La presse locale France 3 – Baie de Seine, France bleue nous contactent pour un interview le lendemain le 8 mai.
Le rassemblement est fixé au jeudi 9 mai à 18h00 à l’écluse François 1er, lieu le plus proche du quai où doit accoster le cargo.
– Nous avons relayé l’information sur tout notre réseau associatif, syndical, politique.
Environ 150 personnes sont venues à l’écluse François 1er. Les médias locaux et nationaux étaient présents. Les dockers refuseront de charger le matériel militaire puisqu’il ne répond pas aux critères fixés par l’article 6 du Traité du Commerce des Armes.
– Le gouvernement français est embarrassé car contrairement aux assurances qui sont faites, il n’a aucune certitude sur l’utilisation qui est faite des armes françaises.
– Le 10 mai, le cargo « Bahri Yanbu » n’entrera pas dans le port du Havre, il repart sans son chargement vers le port de Santander en Espagne.
- Quelles leçons peut-on en tirer pour l’avenir, pour obtenir des résultats concrets ailleurs, que ce soit sur les ventes d’armes comme sur d’autres campagnes ?
Dans cette action, tous les acteurs ont joué leur rôle :
– Les ONG dont l’Action des Chrétiens pour l’Abolition de la Torture (ACAT) et Ammesty International avec le rapport détaillé du cabinet Ancile établissant l’illégalité de ces ventes d’armes, contraires à tous les principes énoncés dans le Traité du Commerce des Armes. (Dans sa déclaration du 7 avril et son communiqué de presse du 22 avril le Mouvement de la Paix national en avait fait écho).

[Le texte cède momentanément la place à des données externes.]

-- ==== Sys2Proof/Machine/Quant.lean ====
section
/-! DEFINITION. Quant: the Q4X format (R174 to R177), S8E scales (R173), QBLK and DQBLK (R208, R209). -/

namespace Sys2Proof.Machine

open Sys2Proof

/-- A Q4X code outside an outlier pair (R174): 0 to 7, -7 to -1; the marker reads as 0. -/
def q4Value (c : Nat) : Int := if c % 16 < 8 then (c % 16 : Nat) else if c % 16 = 8 then 0 else ((c % 16 : Nat) : Int) - 16

/-- The value of an outlier pair's even element (R175): ±2^(2·odd[2:0] + 1 - 7). -/
def q4Outlier (odd : Nat) : Dy := { m := if odd.testBit 3 then -1 else 1, e := 2 * ((odd % 8 : Nat) : Int) - 6 }

/-- Element k of a word of Q4X codes (R174 to R176), and whether it is an anomaly of R176. -/
def q4Slot (w k : Nat) : Dy × Bool :=
  let p := slice w 8 (k / 2)
  let even := p % 16
  let odd := p / 16
  if k % 2 = 0 then (if even = 8 then q4Outlier odd else { m := q4Value even, e := 0 }, false)
  else if even = 8 then ({ m := 0, e := 0 }, false)
  else ({ m := q4Value odd, e := 0 }, odd == 8)

/-- An element to be quantised: what it rounds to, whether it is infinite, its scaled value where it is finite. -/
structure QElem where
  q : Int
  big : Bool
  val : Option Dy
  st : Nat
  deriving DecidableEq, Repr

/-- An element scaled by 2^(127 - c) and rounded to an integer under a rounding mode (R177, R208). -/
def qElem (f : Fmt) (rm : Rnd) (flush : Bool) (c x : Nat) : QElem :=
  match f.input flush x with
  | .nan _ => { q := 0, big := false, val := none, st := stInv }
  | .inf neg => { q := if neg then -1 else 1, big := true, val := none, st := 0 }
  | .fin neg m e =>
    let k := e + 127 - (c : Int)
    let q := (roundInt rm neg m k).1
    { q := q, big := decide (7 < q.natAbs), val := some { m := signedM neg m, e := k }, st := 0 }

/-- The exponent code of the outlier magnitude nearest to |q| (R177). -/
def q4Nearest (x : QElem) : Nat :=
  if x.val = none then 7
  else if x.q.natAbs < 10 then 4 else if x.q.natAbs < 40 then 5 else if x.q.natAbs < 160 then 6 else 7

/-- A finite number is a whole number or an outlier's value. -/
def Dy.same (x y : Dy) : Bool := decide ((Dy.add x { m := -y.m, e := y.e }).m = 0)

/-- st.inx where a stored value differs from its scaled value (R208); a NaN has no scaled value. -/
def qInexact (x : QElem) (stored : Dy) : Nat :=
  match x.val with
  | some v => if v.same stored then 0 else stInx
  | none => if x.big then stInx else 0

/-- A pair of elements encoded into a byte, with the sticky bits (R177). -/
def q4Pair (a b : QElem) : Nat × Nat :=
  let lo (x : QElem) : Nat := lowBits 4 x.q
  if a.big then
    let odd := q4Nearest a + (if a.q < 0 then 8 else 0)
    (8 + 16 * odd, a.st ||| b.st ||| stOdrop ||| qInexact a (q4Outlier odd))
  else if b.big then
    let c : Int := if b.q < 0 then -7 else 7
    (lo a + 16 * lowBits 4 c, a.st ||| b.st ||| stSat ||| qInexact a { m := a.q, e := 0 } ||| qInexact b { m := c, e := 0 })
  else (lo a + 16 * lo b, a.st ||| b.st ||| qInexact a { m := a.q, e := 0 } ||| qInexact b { m := b.q, e := 0 })

/-- Pairs of elements encoded from byte i on. -/
def q4Pairs : List QElem → Nat × Nat
  | a :: b :: xs =>
    let (p, s) := q4Pair a b
    let (r, t) := q4Pairs xs
    (p + 256 * r, s ||| t)
  | _ => (0, 0)

/-- Eight elements quantised into a word (R208): every slot 0 under a NaN scale. -/
def q4Word (f : Fmt) (rm : Rnd) (flush : Bool) (c : Nat) (xs : List Nat) : Nat × Nat :=
  if c = 255 then (0, stInv) else q4Pairs (xs.map (qElem f rm flush c))

/-- A block of eight V registers. -/
def Team.block8 (t : Team) : Sel → Bool
  | .v r => t.vOk r 8
  | _ => false

/-- The number of a V register. -/
def vNum : Sel → Nat
  | .v r => r.toNat
  | _ => 0

/-- QBLK (R208). -/
def execQblk (d a b : Sel) (s : State) : Host.Outcome State Fault Refusal :=
  sweepTo s (fun t _ => [need (t.vectorDst d && t.block8 a && t.vectorSrc b) .illegalOperand,
      need (t.ty == .f32 || t.ty == .f16 || t.ty == .bf16) .illegalOperand, t.pushCheck d]) (·.active) d [(1, b)] fun i t ls q s1 =>
    match fmtOf t.ty with
    | none => .check .illegalOperand false s1
    | some f =>
      let rs := ls.map fun l =>
        (l, q4Word f t.rnd t.flush (bits (s1.src t b l (q 1 l)) 7 0) ((t.vs l (vNum a) 8).map fun w => w.toNat % 2 ^ f.width))
      putLanes i (t.addStatus (orBits rs)) s1 d (rs.map fun r => (r.1, BitVec.ofNat 32 r.2.1))

/-- Element k of a decoded block as F32 (R209), with its sticky bits. DESIGN CHOICE: under a NaN scale an odd-slot marker sets no st.fmt (log 102). -/
def dq4Elem (flush : Bool) (c w k : Nat) : Nat × Nat :=
  if c = 255 then (fmtF32.nan, stInv)
  else
    let (v, odd) := q4Slot w k
    let (x, st) := fmtF32.roundDy .rne flush false false { m := v.m, e := v.e + c - 127 }
    (x, st ||| (if odd then stFmt else 0))

/-- DQBLK (R209). -/
def execDqblk (d a b : Sel) (s : State) : Host.Outcome State Fault Refusal :=
  sweep s (fun t _ => [need (t.block8 d && t.vectorSrc a && t.vectorSrc b) .illegalOperand]) [(0, a), (1, b)] fun i t q s1 =>
    let rs := t.active.map fun l =>
      (l, (List.range 8).map fun k => dq4Elem t.flush (bits (s1.src t b l (q 1 l)) 7 0) (s1.src t a l (q 0 l)).toNat k)
    let st := rs.foldl (fun x r => r.2.foldl (fun x e => x ||| e.2) x) 0
    .ok (s1.setTeam i (rs.foldl (fun t r => t.setVs r.1 (vNum d) (r.2.map fun e => BitVec.ofNat 32 e.1)) (t.addStatus st)))

end Sys2Proof.Machine
end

– Le travail d’investigation de Disclose et de plusieurs autres médias qui ont permis d’avoir une source d’information officielle.
– Les politiques qui ont interpellé les Ministres à l’Assemblée Nationale et au Sénat.

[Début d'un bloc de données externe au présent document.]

/-- A lane whose object is resolved is refused (R300, R302): no device of the job, no plane, or the wave's own object. -/
def State.pleatRefused (s : State) (t : Team) (a : Acc) (x : PleatObj) : Option Cause :=
  let own := (s.ctx t.part t.ctx).fabDev
  if x.dev ≠ own ∧ (s.route t.part t.ctx x.dev).isNone then some .pleatContext
  else if x.dev ≠ own ∧ !(s.reaches t.part t.ctx x.dev) then some .peerUnreachable
  else match t.wave with
    | some w => if x.dev = own ∧ w.object = a.va then some .illegalOperand else none
    | none => none

/-- Lanes to send, and lanes that fault with what was captured. -/
def State.pleatSplit (s : State) (t : Team) : List PleatLane → List Acc × List (LaneFault × Acc)
  | [] => ([], [])
  | .fault f a :: rest =>
    let (g, b) := s.pleatSplit t rest
    (g, (f, a) :: b)
  | .ok a x :: rest =>
    let (g, b) := s.pleatSplit t rest
    match s.pleatRefused t a x with
    | none => (a :: g, b)
    | some c => (g, (plainFault a.lane 0 c, a) :: b)

/-- A block of an object fits a team's registers (R303). -/
def pleatFits (t : Team) (d a : Sel) (x : PleatObj) : Bool :=
  (match a with
    | .v r => t.vOk r x.nargs
    | _ => false)
  && (x.nrep == 0 || match d with
    | .v r => t.vOk r x.nrep
    | _ => false)

/-- The units of a PLEAT to objects of other devices (R300, R321): one for each pass and object. -/
def pleatUnits (accs : List Acc) : List FabUnit :=
  ((List.range 32).map fun g =>
    let idx := (List.range accs.length).filter fun k => match accs[k]? with
      | some a => !a.done && a.remoteDev.isSome && a.lane / 32 == g
      | none => false
    let key (k : Nat) : Nat × Nat := match accs[k]? with
      | some a => (a.remoteDev.getD 0, a.va)
      | none => (0, 0)
    let objs := idx.foldl (fun l k => if l.contains (key k) then l else l ++ [key k]) ([] : List (Nat × Nat))
    objs.map fun ob =>
      let ks := idx.filter fun k => key k == ob
      let words := ks.foldl (fun n k => n + match accs[k]? with
        | some a => bits ((a.objWords[0]?).getD 0) 2 0
        | none => 0) 0
      { dev := ob.1, cost := min 8 (ceilDiv (4 * words) 64), idx := ks, stalled := false }).flatten

/-- The requests of a PLEAT are on their way: the team holds until the last is sent (R299, R300). -/
def State.pleatOut (s : State) (o : Nat) : State :=
  match s.op o with
  | none => s
  | some x =>
    let s1 := s.setOp o { x with units := pleatUnits x.accs }
    match x.team with
    | none => s1
    | some i => if x.accs.any (!·.done) then s1.modTeam i fun t => { t with hold := some (.inboxRoom o) } else s1

/-- The widest scope that the requests of a PLEAT release at (R289, R300). -/
def pleatScope (accs : List Acc) : Nat :=
  accs.foldl (fun n a => max n (if a.remoteDev.isSome then 5 else bits ((a.objWords[0]?).getD 0) 10 8)) 3

/-- PLEAT (R292, R293, R300, R302, R303). -/
def execPleat (d a b : Sel) (s : State) : Host.Outcome State Fault Refusal :=
  sweepHandle s (fun t _ => [need ((isV d || d == .sp .zero) && (match a with | .v r => t.vOk r 1 | _ => false) && t.vectorSrc b) .illegalOperand])
    (if isVec b then .q 0 else b) [b] (fun t => popsLanes t.active [(1, b)]) fun i t q s1 =>
    let reg := match d with
      | .v r => r.toNat
      | _ => 0
    let ra := match a with
      | .v r => r.toNat
      | _ => 0
    let go (obj : Option Nat) (s : State) : Res := ifActive i t s fun s =>
      let fl := t.setFlag false
      let lanes := t.active.map fun l => (l, s.src t b l (q 1 l), wordsBytes ((List.range 4).map fun k => if ra + k < t.nregs then t.v l (ra + k) else 0))
      (s.pleatLanes i t obj reg lanes).into i t false fun xs s2 =>
        if xs.any fun x => match x with
          | .ok _ ob => !pleatFits t d a ob
          | .fault .. => false then .check .illegalOperand false (s2.setTeam i t)
        else if t.flagFull fl then .hold (.flagFull (fl.getD 0)) (s2.setTeam i t)
        else
          match (s2.setTeam i t).drainAll i with
          | .fault e f s3 => .trap (postedInfo i t e f) s3
          | .wait h s3 => .hold h s3
          | .ok s3 =>
            let (good, bad) := s3.pleatSplit t xs
            .ok ((s3.enterOp i t { opOf i t s3 fl (.pleat reg []) with accs := good, rel := some (pleatScope good) } bad).pleatOut s3.stamp)
    if isVec b then go none s1
    else withHandle i t s1 false (s1.scalar t b 0) .pleat fun obj s2 => go (some obj) s2

/-! ## Inboxes (R299) -/

/-- A request placed in its object's inbox, at its tail. -/
def State.enterInbox (s : State) (r : PleatReq) : State := { s.bump with pleats := cellPut s.pleats s.stamp r }

/-- The first of some accesses, by index, whose object's inbox has a slot; objects whose first request has none are passed over. -/
def State.acceptFirst (s : State) (o : Nat) (x : Op) (sent : List Nat) (reg : Nat) (full : List Nat) : List Nat → State
  | [] => s
  | k :: ks =>
    match x.accs[k]? with
    | none => s.acceptFirst o x sent reg full ks
    | some a =>
      if full.contains a.va then s.acceptFirst o x sent reg full ks
      else
        match pleatOf a.objWords with
        | none => s.acceptFirst o x sent reg (a.va :: full) ks
        | some ob =>
          match s.pleatHome x.part x.ctx a.va ob with
          | .hold h s1 => s1.holdOp o h
          | .fault _ s1 => s1
          | .ok core s1 =>
            if Config.inboxSlots ≤ s1.inboxUsed core then s1.acceptFirst o x sent reg (a.va :: full) ks
            else
              let s2 := s1.enterInbox
                { part := x.part, ctx := x.ctx, object := a.va, handle := BitVec.ofNat 32 a.aux, record := a.objWords, args := a.args.take ob.nargs,
                  core := core, pkg := none, op := o, lane := a.lane, stage := .inbox, reply := [] }
              (s2.setOp o { x with kind := .pleat reg (k :: sent) }).unitsOver o

/-- PLEAT_INBOX_ACCEPT (R289, R299): the next request of a PLEAT enters its object's inbox, after the release, when a slot is free. -/
def execPleatInboxAccept (o : Nat) (s : State) : Host.Outcome State Fault Refusal :=
  match s.op o with
  | none => .next s
  | some x =>
    match x.kind with
    | .pleat reg sent =>
      if x.mig || !s.unitsGo x || !s.coveredAt (x.rel.getD 3) x.team x.dom o then .next s
      else
        let ks := (List.range x.accs.length).filter fun k => match x.accs[k]? with
          | some a => !a.done && a.remoteDev.isNone && !sent.contains k
          | none => false
        .next (s.acceptFirst o x sent reg [] ks)
    | _ => .next s

/-! ## Waves -/

/-- The virtual die bound to a physical die, or 0xFFFFFFFF (R301). -/
def State.virtDie (s : State) (p c die : Nat) : Nat :=
  let m := (s.ctx p c).vdmap
  if m.contains die then (m.takeWhile (· != die)).length else 0xFFFFFFFF

/-- The wave's team (R293, R301). -/
def waveTeam (s : State) (core slot : Nat) (r : PleatReq) (ob : PleatObj) (rs : List (Nat × PleatReq)) : Team :=
  let t := Team.fresh r.part r.ctx core slot s.stamp 0 0 0 1 rs.length ob.vregs 0 (s.virtDie r.part r.ctx (coreDie core)) (BitVec.ofNat 32 ob.entry) s.stamp
  { (t.setS 62 (BitVec.ofNat 32 ob.state)).setS 63 (BitVec.ofNat 32 (ob.state / 2 ^ 32)) with
    wave := some { object := r.object, handle := r.handle, record := r.record, args := rs.map (·.2.args),
                   replies := rs.map fun _ => none, reqs := rs.map (·.1) } }

/-- WAVE_START (R293, R298, R301, R308): the object whose oldest request is x starts a wave at its home, where none runs and the core has room. -/
def execWaveStart (x : Nat) (s : State) : Host.Outcome State Fault Refusal :=
  match recFind s.pleats x with
  | none => .next s
  | some r =>
    let rs := (s.inboxOf r.part r.ctx r.object).take 1024
    if (rs.head?).map (·.1) ≠ some x ∨ s.waveRuns r.part r.ctx r.object ∨ !(s.ctx r.part r.ctx).runs then .next s
    else
      match pleatOf r.record with
      | none => .next s
      | some ob =>
        match s.pleatHome r.part r.ctx r.object ob with
        | .hold _ s1 => .next s1
        | .fault _ s1 => .next s1
        | .ok core s1 =>
          match s1.freeSlot core [] with
          | none => .next s1
          | some slot =>
            if !(s1.core core).enabled ∨ s1.fusedOn s1.stamp core ∨ Config.regUnits < s1.unitsUsed core + regUnitsOf rs.length ob.vregs then .next s1
            else
              let ns := rs.map (·.1)
              let s2 := { s1 with pleats := s1.pleats.map fun (y : Nat × PleatReq) => if ns.contains y.1 then (y.1, { y.2 with stage := .wave, core := core }) else y }
              .next (s2.bump.setTeam s2.stamp (waveTeam s2 core slot r ob rs))

/-- The wave of a team, and its object. -/
def Team.waveObj (t : Team) : Option (WaveSt × PleatObj) :=
  match t.wave with
  | none => none
  | some w => (pleatOf w.record).map fun x => (w, x)

/-- A block of a wave's words fits its registers; an empty one still names a declared register (R39, R304). -/
def waveBlock (t : Team) (a : Sel) (n : PleatObj → Nat) : Bool :=
  match t.waveObj, a with
  | some (_, x), .v r => t.vOk r (max 1 (n x))
  | _, _ => false

/-- PLARG (R304). -/
def execPlarg (d : Sel) (s : State) : Host.Outcome State Fault Refusal :=
  sweep s (fun t _ => [need (waveBlock t d (·.nargs)) .illegalOperand]) [] fun i t _ s1 =>
    match d, t.waveObj with
    | .v r, some (w, x) =>
      .ok (s1.setTeam i (t.active.foldl (fun t l => t.setVs l r.toNat (((w.args[l]?).getD []).take x.nargs)) t))
    | _, _ => .ok (s1.setTeam i t)

/-- PLREPLY (R304). -/
def execPlreply (a : Sel) (s : State) : Host.Outcome State Fault Refusal :=
  sweep s (fun t _ => [need (waveBlock t a (·.nrep)) .illegalOperand]) [] fun i t _ s1 =>
    match a, t.waveObj with
    | .v r, some (w, x) =>
      let reps := w.replies.zipIdx.map fun p => if t.active.contains p.2 then some (t.vs p.2 r.toNat x.nrep) else p.1
      .ok (s1.setTeam i { t with wave := some { w with replies := reps } })
    | _, _ => .ok (s1.setTeam i t)

/-- PLDONE (R305): it drains, holds for the wave's operations and for its release, and ends the wave. -/
def execPldone (s : State) : Host.Outcome State Fault Refusal :=
  once s (fun t _ => [need t.wave.isSome .illegalOperand]) [] fun i t _ s1 =>
    match (s1.setTeam i t).drainAll i with
    | .fault e f s2 => .trap (postedInfo i t e f) s2
    | .wait h s2 => .hold h s2
    | .ok s2 => if s2.teamIdle i then (if s2.waveReleases i then .stay (s2.endTeam i) else .hold (.drained s2.stamp) s2) else .hold (.opsDone true s2.stamp) s2

/-- A wave ends on an abort (R307): its requests are aborted, nothing more of it is performed, and no release is made. -/
def State.abortWave (s : State) (i : Nat) : State :=
  match s.team i with
  | none => s
  | some t =>
    let s1 := s.endWave t true
    let s2 := { s1 with
      ops := s1.ops.filter fun o => o.2.team != some i
      posted := s1.posted.filter fun e => e.2.team != i }
    (s2.setTeam i { t with wave := t.wave.map fun w => { w with reqs := [] } }).endTeam i

/-! ## Replies -/

/-- The fault of a lane of a PLEAT whose home answers with a cause: an abort (R307), a handle or record that is bad there, or what was met there (R317). -/
def pleatFault (lane : Nat) (c : Cause) : LaneFault :=
  if c = .pleatAborted ∨ c = .staleHandle ∨ c = .illegalOperand then plainFault lane 0 c else farFault lane 0 c

/-- A lane of a PLEAT that has its reply, an acquire at its object's scope or at FABRIC, or that was aborted (R293, R300, R307). -/
def State.pleatLands (s : State) (o k : Nat) (x : Op) (a : Acc) (reg : Nat) (ws : List Word) (cause : Option Cause) : State :=
  match cause with
  | some c =>
    let y := x.markDone k
    s.setOp o { y with failed := y.failed ++ [pleatFault a.lane c], refail := insertLane a y.refail }
  | none =>
    let s1 := (s.setOp o (x.markDone k)).deliver x { a with reg := reg } false (ws.take a.size)
    match x.team with
    | none => s1
    | some i => s1.acquire i (pleatScope [a])

/-- A reply cannot be written now (R308): its requester's context is sealed. One that is spilled or halted takes it into its saved registers. -/
def State.replyStays (s : State) (x : Op) : Bool :=
  (s.ctx x.part x.ctx).sealed || match x.team.bind s.team with
    | some t => t.place == .sealed
    | none => false

/-- The index of a lane's access. -/
def Op.laneIdx (x : Op) (lane : Nat) : Option (Nat × Acc) := (x.accs.zipIdx.find? fun a => a.1.lane == lane && !a.1.done).map fun a => (a.2, a.1)

/-- A reply from this device's home to the requester's lane (R293, R307, R308). -/
def State.replyHere (s : State) (n : Nat) (r : PleatReq) : State :=
  match s.op r.op with
  | none => { s with pleats := cellDel s.pleats n }
  | some x =>
    if s.replyStays x then { s with pleats := cellPut s.pleats n { r with stage := .stayed } }
    else
      match x.kind, x.laneIdx r.lane with
      | .pleat reg _, some (k, a) =>
        { s with pleats := cellDel s.pleats n }.pleatLands r.op k x a reg r.reply (if r.aborted then some .pleatAborted else none)
      | _, _ => { s with pleats := cellDel s.pleats n }

/-- A reply goes to its requester's package, which acknowledges it or leaves it here (R305, R308). -/
def State.replyOut (s : State) (n pkg : Nat) (r : PleatReq) : State :=
  { s with
    pleats := cellPut s.pleats n { r with stage := .sent }
    outputs := s.outputs ++ [Output.pleatReply pkg r.op r.lane n (if r.aborted then [] else wordsBytes r.reply) (if r.aborted then some .pleatAborted else none)] }

/-- What a requester's package says of a reply that has gone there (R308): written, or not, so that it stays at the home. -/
def State.replyHeard (s : State) (n : Nat) (r : PleatReq) : State :=
  match s.fabIn.find? fun y => y.op == n with
  | none => s
  | some y =>
    let s1 := { s with fabIn := s.fabIn.filter (·.op != n) }
    if y.taken then { s1 with pleats := cellDel s1.pleats n } else { s1 with pleats := cellPut s1.pleats n { r with stage := .stayed } }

– Nous, au Havre, le Mouvement de la Paix, la Ligue des Droits de l’Homme, les associations, les organisations syndicales et politiques, les dockers havrais, les citoyennes, les citoyens…nous nous sommes mobilisés rapidement pour protester contre ce chargement d’armes. Il faut dire que le fait de travailler en collectifs au Havre nous a permis de tisser un réseau, ce qui facilite la communication et favorise la mobilisation.
Cette action au Havre s’est poursuivie à Gênes en Italie, à Marseille….c’est concret, c’est médiatique, il y a une adhésion de la population, des jeunes étudiants : au Havre, ils étaient une quinzaine avec des slogans….très pertinents…

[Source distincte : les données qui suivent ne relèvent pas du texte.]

/-- Row 3x of the opcode map (R51). -/
def decodeRow3 (lo : Nat) (d a b : BitVec 8) (w : Word) : Instr :=
  match lo with
  | 0 => .scmpeq (selOf d) (selOf a) (selOf b)
  | 1 => .scmplt (selOf d) (selOf a) (selOf b)
  | 2 => .scmpltn (selOf d) (selOf a) (selOf b)
  | 3 => .sclz (selOf d) (selOf a)
  | 4 => .spopc (selOf d) (selOf a)
  | 5 => .sld (selOf d) (selOf a) (selOf b)
  | 6 => .sld2 (selOf d) (selOf a) (selOf b)
  | 7 => .sst (selOf d) (selOf a) (selOf b)
  | 8 => .sst2 (selOf d) (selOf a) (selOf b)
  | 9 => .sfadd (selOf d) (selOf a) (selOf b)
  | 10 => .sfmul (selOf d) (selOf a) (selOf b)
  | 11 => .sfma (selOf d) (selOf a) (selOf b)
  | 12 => .scvt (selOf d) (selOf a) b
  | 13 => .sdivn (selOf d) (selOf a) (selOf b)
  | 14 => .sdiv (selOf d) (selOf a) (selOf b)
  | 15 => .srem (selOf d) (selOf a) (selOf b)
  | _ => .illegalOpcode w

/-- Row 4x of the opcode map (R51). -/
def decodeRow4 (lo : Nat) (d a b : BitVec 8) (w : Word) : Instr :=
  match lo with
  | 0 => .vmov (selOf d) (selOf a)
  | 1 => .vadd (selOf d) (selOf a) (selOf b)
  | 2 => .vsub (selOf d) (selOf a) (selOf b)
  | 3 => .vmul (selOf d) (selOf a) (selOf b)
  | 4 => .vmulh (selOf d) (selOf a) (selOf b)
  | 5 => .vfma (selOf d) (selOf a) (selOf b)
  | 6 => .vfnma (selOf d) (selOf a) (selOf b)
  | 7 => .vmad (selOf d) (selOf a) (selOf b)
  | 8 => .vmin (selOf d) (selOf a) (selOf b)
  | 9 => .vmax (selOf d) (selOf a) (selOf b)
  | 10 => .vabs (selOf d) (selOf a)
  | 11 => .vneg (selOf d) (selOf a)
  | 12 => .vand (selOf d) (selOf a) (selOf b)
  | 13 => .vor (selOf d) (selOf a) (selOf b)
  | 14 => .vxor (selOf d) (selOf a) (selOf b)
  | 15 => .vnot (selOf d) (selOf a)
  | _ => .illegalOpcode w

/-- Row 5x of the opcode map (R51). -/
def decodeRow5 (lo : Nat) (d a b : BitVec 8) (w : Word) : Instr :=
  match lo with
  | 0 => .vshl (selOf d) (selOf a) (selOf b)
  | 1 => .vshr (selOf d) (selOf a) (selOf b)
  | 2 => .vsra (selOf d) (selOf a) (selOf b)
  | 3 => .vrot (selOf d) (selOf a) (selOf b)
  | 4 => .vpopc (selOf d) (selOf a)
  | 5 => .vclz (selOf d) (selOf a)
  | 6 => .vbrev (selOf d) (selOf a)
  | 7 => .vsel (selOf d) (selOf a) (selOf b)
  | 8 => .vbcast (selOf d) (selOf a) (selOf b)
  | 9 => .vcvt (selOf d) (selOf a) b
  | 10 => .vrcp (selOf d) (selOf a)
  | 11 => .vrsq (selOf d) (selOf a)
  | 12 => .vsqrt (selOf d) (selOf a)
  | 13 => .vexp2 (selOf d) (selOf a)
  | 14 => .vlog2 (selOf d) (selOf a)
  | 15 => .vsin (selOf d) (selOf a)
  | _ => .illegalOpcode w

- Quelles sont les activités du comité du Mouvement de la Paix du Havre, et comment travaille t-il avec les autres organisations ?
Depuis plusieurs années, nous avons tissé des liens avec les associations et organisations havraises. Nous avons l’habitude de travailler en collectif : nucléaire, Syrie, pour la réhabilitation des fusillés pour l’exemple, pour la journée internationale de la paix, le cercle du silence, la solidarité internationale…..Nous avons donc des contacts réguliers avec Femmes Solidaires, un Camion citerne pour les Sahraouis, la Ligue des Droits de l’Homme, Amnesty International, la Libre Pensée, l’ARAC, l’Association Havraise de Soutien à tous les Immigrés (AHSETI)…, avec plusieurs syndicats, avec plusieurs organisations politiques.
Nous essayons d’avoir des contacts avec les jeunes en participant à des rencontres avec l’IUT du Havre, le lycée Porte Océane mais pour l’instant, nous n’avons pas encore créé de lien « durable ».
L’année dernière nous avions été sollicités par deux professeures d’une classe de première du lycée Jules Siegfried pour faire « une présentation du Mouvement de la Paix » et une « rencontre avec des réfugiés Syriens du Havre». Un petit film a été réalisé qui devait être présenté au Forum 2018 de la Paix en Normandie mais malheureusement, au dernier moment, cela n’a pas été possible…
Marie-Claire Jegaden et Claude Nicolas
Comité du Havre du Mouvement de la Paix
Le 2 juin 2019



Bravo pour ce beau partage de pratiques associatives.
Vous étiez présents et vous avez fait face.